Stored items
__________________________________________________

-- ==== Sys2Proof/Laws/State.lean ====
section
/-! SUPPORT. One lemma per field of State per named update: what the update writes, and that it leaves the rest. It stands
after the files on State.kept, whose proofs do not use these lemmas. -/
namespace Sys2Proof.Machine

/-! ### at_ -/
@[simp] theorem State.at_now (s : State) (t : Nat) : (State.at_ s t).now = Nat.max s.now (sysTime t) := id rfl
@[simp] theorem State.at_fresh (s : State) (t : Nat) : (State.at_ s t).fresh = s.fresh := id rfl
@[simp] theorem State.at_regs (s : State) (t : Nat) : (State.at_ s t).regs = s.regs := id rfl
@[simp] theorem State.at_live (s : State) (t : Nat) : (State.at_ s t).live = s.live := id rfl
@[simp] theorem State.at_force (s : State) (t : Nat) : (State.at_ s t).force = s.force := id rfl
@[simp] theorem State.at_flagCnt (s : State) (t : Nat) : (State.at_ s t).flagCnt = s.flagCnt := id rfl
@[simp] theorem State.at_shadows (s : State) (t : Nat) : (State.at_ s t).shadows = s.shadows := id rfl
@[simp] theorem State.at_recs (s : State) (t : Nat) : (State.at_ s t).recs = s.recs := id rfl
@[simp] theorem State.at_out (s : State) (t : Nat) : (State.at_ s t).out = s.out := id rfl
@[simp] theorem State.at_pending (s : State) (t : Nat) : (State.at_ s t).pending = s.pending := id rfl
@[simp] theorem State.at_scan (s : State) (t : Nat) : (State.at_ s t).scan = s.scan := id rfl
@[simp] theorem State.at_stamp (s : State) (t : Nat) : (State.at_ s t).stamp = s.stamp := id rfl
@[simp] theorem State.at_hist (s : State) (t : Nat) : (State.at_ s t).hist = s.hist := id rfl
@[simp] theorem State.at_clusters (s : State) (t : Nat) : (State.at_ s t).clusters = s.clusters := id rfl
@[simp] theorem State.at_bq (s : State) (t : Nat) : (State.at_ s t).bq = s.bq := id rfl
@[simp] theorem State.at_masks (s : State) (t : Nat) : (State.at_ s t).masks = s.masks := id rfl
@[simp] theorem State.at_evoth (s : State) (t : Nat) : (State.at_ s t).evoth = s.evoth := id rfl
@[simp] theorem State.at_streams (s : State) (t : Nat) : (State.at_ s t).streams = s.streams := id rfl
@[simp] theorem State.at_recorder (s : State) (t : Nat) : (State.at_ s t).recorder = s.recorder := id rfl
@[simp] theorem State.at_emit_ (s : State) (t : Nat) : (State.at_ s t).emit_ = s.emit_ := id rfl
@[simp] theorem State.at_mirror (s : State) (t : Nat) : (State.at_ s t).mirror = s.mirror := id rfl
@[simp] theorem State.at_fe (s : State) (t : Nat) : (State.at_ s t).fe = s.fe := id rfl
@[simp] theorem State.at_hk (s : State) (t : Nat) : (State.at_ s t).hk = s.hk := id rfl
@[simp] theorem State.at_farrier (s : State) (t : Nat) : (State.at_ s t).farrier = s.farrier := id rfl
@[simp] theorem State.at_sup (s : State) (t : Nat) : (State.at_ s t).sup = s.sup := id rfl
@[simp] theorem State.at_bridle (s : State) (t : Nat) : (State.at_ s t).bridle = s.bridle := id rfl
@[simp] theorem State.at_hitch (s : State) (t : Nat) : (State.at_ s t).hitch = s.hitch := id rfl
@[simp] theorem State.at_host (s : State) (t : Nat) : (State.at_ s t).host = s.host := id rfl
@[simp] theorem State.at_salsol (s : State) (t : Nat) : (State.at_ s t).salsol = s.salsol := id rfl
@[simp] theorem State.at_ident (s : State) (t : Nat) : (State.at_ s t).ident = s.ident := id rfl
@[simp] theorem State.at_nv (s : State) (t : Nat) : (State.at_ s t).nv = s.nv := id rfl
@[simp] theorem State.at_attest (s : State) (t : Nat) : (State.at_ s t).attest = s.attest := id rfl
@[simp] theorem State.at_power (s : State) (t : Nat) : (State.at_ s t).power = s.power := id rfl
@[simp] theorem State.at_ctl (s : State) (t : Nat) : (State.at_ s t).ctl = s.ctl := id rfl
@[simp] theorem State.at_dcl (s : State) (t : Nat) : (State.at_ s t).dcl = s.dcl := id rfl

__________________________________________________

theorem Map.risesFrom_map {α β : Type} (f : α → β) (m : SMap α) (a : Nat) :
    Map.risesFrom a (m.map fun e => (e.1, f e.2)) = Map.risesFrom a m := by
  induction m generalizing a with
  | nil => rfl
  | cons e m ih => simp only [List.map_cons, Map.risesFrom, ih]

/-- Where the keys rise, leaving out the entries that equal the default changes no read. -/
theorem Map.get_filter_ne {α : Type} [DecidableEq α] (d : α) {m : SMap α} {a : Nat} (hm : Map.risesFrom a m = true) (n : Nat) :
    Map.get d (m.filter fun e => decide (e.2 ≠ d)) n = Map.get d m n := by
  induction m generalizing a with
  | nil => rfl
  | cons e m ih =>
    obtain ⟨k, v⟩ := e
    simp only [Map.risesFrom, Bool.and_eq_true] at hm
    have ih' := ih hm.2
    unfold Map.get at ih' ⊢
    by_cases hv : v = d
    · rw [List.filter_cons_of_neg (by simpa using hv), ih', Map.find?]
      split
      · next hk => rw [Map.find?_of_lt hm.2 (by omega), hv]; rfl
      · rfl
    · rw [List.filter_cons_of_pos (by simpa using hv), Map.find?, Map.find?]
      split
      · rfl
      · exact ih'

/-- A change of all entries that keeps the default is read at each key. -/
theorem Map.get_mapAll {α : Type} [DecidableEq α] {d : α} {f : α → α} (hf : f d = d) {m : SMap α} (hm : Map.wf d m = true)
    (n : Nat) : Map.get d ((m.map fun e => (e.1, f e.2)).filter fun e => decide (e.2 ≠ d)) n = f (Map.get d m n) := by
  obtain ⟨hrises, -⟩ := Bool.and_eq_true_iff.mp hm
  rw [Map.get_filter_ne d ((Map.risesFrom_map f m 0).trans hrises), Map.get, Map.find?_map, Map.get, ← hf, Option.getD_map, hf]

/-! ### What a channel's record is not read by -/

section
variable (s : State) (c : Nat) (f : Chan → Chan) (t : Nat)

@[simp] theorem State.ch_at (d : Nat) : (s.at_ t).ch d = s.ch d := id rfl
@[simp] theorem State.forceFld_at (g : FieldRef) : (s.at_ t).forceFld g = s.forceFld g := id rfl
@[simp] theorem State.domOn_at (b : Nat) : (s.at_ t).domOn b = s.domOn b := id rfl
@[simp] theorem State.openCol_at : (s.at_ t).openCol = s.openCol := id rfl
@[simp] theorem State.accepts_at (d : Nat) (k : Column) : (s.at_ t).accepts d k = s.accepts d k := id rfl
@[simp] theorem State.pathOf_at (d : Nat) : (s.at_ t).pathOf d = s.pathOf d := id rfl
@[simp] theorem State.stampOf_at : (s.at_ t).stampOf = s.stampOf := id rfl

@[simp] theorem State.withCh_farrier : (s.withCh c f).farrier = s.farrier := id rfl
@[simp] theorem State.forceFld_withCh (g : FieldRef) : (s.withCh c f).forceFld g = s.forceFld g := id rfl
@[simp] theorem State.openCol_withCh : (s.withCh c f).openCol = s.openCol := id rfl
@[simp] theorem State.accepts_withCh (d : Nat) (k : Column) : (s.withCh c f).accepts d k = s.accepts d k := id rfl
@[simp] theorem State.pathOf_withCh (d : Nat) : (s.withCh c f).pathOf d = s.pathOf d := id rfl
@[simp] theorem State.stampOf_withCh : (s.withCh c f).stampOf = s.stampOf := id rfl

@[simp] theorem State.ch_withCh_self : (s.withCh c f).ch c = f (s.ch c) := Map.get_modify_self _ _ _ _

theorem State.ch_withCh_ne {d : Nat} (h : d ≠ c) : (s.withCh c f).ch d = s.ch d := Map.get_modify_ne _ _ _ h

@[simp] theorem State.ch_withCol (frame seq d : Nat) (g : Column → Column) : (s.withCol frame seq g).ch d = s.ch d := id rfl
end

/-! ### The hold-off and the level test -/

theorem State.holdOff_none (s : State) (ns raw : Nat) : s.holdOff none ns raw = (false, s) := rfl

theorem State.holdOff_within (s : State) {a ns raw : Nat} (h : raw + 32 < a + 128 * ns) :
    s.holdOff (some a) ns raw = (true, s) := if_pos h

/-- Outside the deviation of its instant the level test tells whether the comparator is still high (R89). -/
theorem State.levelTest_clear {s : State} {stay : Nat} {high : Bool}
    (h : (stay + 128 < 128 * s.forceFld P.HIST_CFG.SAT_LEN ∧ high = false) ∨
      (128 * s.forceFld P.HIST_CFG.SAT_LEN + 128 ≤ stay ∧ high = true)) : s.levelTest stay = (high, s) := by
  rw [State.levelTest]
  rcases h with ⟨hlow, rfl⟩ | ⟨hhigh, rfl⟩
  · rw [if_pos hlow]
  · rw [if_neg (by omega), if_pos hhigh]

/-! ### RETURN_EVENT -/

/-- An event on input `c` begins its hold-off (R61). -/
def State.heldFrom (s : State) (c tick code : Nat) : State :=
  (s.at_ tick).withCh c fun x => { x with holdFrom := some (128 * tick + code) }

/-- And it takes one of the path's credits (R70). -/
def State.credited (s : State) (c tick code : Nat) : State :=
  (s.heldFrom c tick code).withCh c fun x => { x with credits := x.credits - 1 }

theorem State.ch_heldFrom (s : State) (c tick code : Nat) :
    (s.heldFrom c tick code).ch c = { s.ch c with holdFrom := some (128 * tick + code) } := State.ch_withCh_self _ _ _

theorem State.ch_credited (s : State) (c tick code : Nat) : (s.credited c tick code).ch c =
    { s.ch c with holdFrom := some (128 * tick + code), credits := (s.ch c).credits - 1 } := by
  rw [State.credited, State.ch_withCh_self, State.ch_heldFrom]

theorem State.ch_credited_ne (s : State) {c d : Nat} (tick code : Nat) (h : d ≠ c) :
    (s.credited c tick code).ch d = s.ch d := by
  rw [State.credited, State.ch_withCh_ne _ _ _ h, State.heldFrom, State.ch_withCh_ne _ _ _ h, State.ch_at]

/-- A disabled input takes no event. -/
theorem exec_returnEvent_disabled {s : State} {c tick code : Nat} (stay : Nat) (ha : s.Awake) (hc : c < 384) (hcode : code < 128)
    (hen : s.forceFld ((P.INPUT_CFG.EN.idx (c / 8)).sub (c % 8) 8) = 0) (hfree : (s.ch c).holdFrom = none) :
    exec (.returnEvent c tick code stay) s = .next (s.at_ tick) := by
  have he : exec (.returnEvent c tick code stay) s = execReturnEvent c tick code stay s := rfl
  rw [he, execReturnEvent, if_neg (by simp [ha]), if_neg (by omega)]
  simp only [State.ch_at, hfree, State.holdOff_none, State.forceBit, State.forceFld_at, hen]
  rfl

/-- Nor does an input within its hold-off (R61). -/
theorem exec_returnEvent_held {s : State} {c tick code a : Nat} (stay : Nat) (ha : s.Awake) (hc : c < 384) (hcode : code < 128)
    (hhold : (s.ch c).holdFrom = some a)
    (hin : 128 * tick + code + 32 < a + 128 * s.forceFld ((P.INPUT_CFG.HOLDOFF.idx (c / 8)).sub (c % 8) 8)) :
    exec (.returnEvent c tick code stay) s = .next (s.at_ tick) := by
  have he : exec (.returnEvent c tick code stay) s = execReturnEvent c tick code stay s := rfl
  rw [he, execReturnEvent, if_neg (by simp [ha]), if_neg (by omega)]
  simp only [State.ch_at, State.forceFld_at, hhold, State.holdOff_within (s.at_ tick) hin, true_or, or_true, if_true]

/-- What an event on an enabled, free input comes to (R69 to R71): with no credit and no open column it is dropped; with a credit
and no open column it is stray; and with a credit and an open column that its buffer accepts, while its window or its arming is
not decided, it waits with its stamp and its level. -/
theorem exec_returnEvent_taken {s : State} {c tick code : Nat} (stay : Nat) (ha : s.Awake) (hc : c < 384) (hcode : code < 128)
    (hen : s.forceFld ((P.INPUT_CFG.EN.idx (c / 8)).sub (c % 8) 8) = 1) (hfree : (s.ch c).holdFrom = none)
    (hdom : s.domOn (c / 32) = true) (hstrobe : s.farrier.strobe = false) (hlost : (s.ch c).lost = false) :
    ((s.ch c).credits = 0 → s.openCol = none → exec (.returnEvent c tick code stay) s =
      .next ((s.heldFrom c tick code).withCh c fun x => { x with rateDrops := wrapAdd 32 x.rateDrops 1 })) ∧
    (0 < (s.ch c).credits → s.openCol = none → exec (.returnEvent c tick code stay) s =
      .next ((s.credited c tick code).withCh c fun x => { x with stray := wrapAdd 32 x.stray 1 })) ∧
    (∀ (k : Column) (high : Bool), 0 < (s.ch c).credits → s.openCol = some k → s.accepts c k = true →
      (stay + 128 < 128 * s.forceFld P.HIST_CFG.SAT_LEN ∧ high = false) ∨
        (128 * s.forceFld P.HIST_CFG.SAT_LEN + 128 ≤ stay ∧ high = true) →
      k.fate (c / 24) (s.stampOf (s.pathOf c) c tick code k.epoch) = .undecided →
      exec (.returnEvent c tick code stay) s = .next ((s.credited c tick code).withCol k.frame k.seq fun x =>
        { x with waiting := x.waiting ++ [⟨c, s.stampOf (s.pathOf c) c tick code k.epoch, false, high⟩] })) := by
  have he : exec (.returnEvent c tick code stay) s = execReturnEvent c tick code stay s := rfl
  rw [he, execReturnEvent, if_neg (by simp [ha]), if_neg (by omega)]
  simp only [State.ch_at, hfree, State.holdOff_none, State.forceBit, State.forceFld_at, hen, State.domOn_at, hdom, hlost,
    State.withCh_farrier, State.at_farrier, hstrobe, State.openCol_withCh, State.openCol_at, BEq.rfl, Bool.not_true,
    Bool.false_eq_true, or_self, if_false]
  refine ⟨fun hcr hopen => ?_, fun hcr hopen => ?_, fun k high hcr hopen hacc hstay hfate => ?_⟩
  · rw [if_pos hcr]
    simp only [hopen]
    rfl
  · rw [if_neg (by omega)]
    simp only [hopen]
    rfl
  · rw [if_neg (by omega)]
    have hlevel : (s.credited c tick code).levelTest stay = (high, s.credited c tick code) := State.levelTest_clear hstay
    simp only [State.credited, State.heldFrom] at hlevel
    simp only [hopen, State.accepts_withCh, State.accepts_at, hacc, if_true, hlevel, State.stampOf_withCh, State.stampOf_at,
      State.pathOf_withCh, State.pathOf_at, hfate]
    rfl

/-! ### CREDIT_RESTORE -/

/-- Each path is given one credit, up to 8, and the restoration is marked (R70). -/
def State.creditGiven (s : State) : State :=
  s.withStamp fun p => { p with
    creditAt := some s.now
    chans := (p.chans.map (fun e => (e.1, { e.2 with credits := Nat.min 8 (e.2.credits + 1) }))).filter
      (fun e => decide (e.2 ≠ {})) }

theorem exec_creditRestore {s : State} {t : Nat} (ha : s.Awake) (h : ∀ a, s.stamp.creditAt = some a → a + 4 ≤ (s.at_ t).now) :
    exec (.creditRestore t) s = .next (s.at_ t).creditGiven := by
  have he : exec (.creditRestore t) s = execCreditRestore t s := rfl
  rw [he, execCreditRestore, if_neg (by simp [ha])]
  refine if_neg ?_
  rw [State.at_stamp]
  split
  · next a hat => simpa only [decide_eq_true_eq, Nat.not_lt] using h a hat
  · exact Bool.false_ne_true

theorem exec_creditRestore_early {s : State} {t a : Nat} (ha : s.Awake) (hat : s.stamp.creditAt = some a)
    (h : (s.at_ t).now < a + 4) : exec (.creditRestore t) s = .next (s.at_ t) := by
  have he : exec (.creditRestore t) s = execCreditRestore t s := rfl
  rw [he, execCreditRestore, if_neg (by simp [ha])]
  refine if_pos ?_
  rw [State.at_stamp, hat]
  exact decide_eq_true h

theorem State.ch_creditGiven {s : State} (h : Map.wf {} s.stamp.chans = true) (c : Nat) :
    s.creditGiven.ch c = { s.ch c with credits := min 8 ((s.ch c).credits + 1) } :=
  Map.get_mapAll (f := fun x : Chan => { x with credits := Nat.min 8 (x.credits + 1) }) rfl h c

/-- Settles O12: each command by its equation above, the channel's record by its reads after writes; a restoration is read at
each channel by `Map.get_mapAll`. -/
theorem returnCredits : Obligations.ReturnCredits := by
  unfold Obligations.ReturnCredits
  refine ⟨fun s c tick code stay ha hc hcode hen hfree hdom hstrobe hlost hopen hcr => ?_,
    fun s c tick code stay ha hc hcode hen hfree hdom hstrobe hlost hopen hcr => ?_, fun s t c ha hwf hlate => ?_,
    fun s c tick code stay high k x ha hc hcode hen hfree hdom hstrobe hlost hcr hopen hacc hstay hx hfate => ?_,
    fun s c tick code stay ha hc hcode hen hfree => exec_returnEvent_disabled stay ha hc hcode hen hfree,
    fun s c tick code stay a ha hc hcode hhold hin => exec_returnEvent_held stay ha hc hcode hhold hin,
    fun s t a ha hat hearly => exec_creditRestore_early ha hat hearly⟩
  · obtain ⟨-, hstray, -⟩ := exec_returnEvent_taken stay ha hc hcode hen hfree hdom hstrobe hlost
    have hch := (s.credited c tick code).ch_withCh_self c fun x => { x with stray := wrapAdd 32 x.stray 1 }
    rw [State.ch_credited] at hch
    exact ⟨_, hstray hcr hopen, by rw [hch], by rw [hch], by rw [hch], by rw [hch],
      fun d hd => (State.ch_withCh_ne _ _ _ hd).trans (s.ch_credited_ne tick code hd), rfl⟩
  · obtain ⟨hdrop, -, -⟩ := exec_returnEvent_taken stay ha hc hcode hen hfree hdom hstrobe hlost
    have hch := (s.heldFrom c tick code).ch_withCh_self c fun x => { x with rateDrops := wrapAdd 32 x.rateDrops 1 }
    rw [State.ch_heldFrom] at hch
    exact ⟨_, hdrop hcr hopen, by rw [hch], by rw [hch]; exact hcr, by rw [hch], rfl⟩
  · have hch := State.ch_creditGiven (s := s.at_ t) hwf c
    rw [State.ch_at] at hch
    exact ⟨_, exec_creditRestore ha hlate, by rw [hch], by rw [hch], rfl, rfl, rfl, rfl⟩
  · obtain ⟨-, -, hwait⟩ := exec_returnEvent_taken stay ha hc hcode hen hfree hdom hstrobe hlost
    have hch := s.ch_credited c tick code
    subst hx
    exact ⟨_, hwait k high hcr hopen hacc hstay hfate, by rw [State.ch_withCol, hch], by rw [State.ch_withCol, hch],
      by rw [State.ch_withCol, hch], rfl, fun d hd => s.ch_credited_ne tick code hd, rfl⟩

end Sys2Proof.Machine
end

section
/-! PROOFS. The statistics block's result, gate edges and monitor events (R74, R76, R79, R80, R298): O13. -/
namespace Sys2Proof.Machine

__________________________________________________

→ THE PROBLEM: Your answer should consist of copies of the lines above that include the string "obtain".

→ ANSWER BOX:
    obtain ⟨k, v⟩ := e
  obtain ⟨hrises, -⟩ := Bool.and_eq_true_iff.mp hm
  · obtain ⟨-, hstray, -⟩ := exec_returnEvent_taken stay ha hc hcode hen hfree hdom hstrobe hlost
  · obtain ⟨hdrop, -, -⟩ := exec_returnEvent_taken stay ha hc hcode hen hfree hdom hstrobe hlost
  · obtain ⟨-, -, hwait⟩ := exec_returnEvent_taken stay ha hc hcode hen hfree hdom hstrobe hlost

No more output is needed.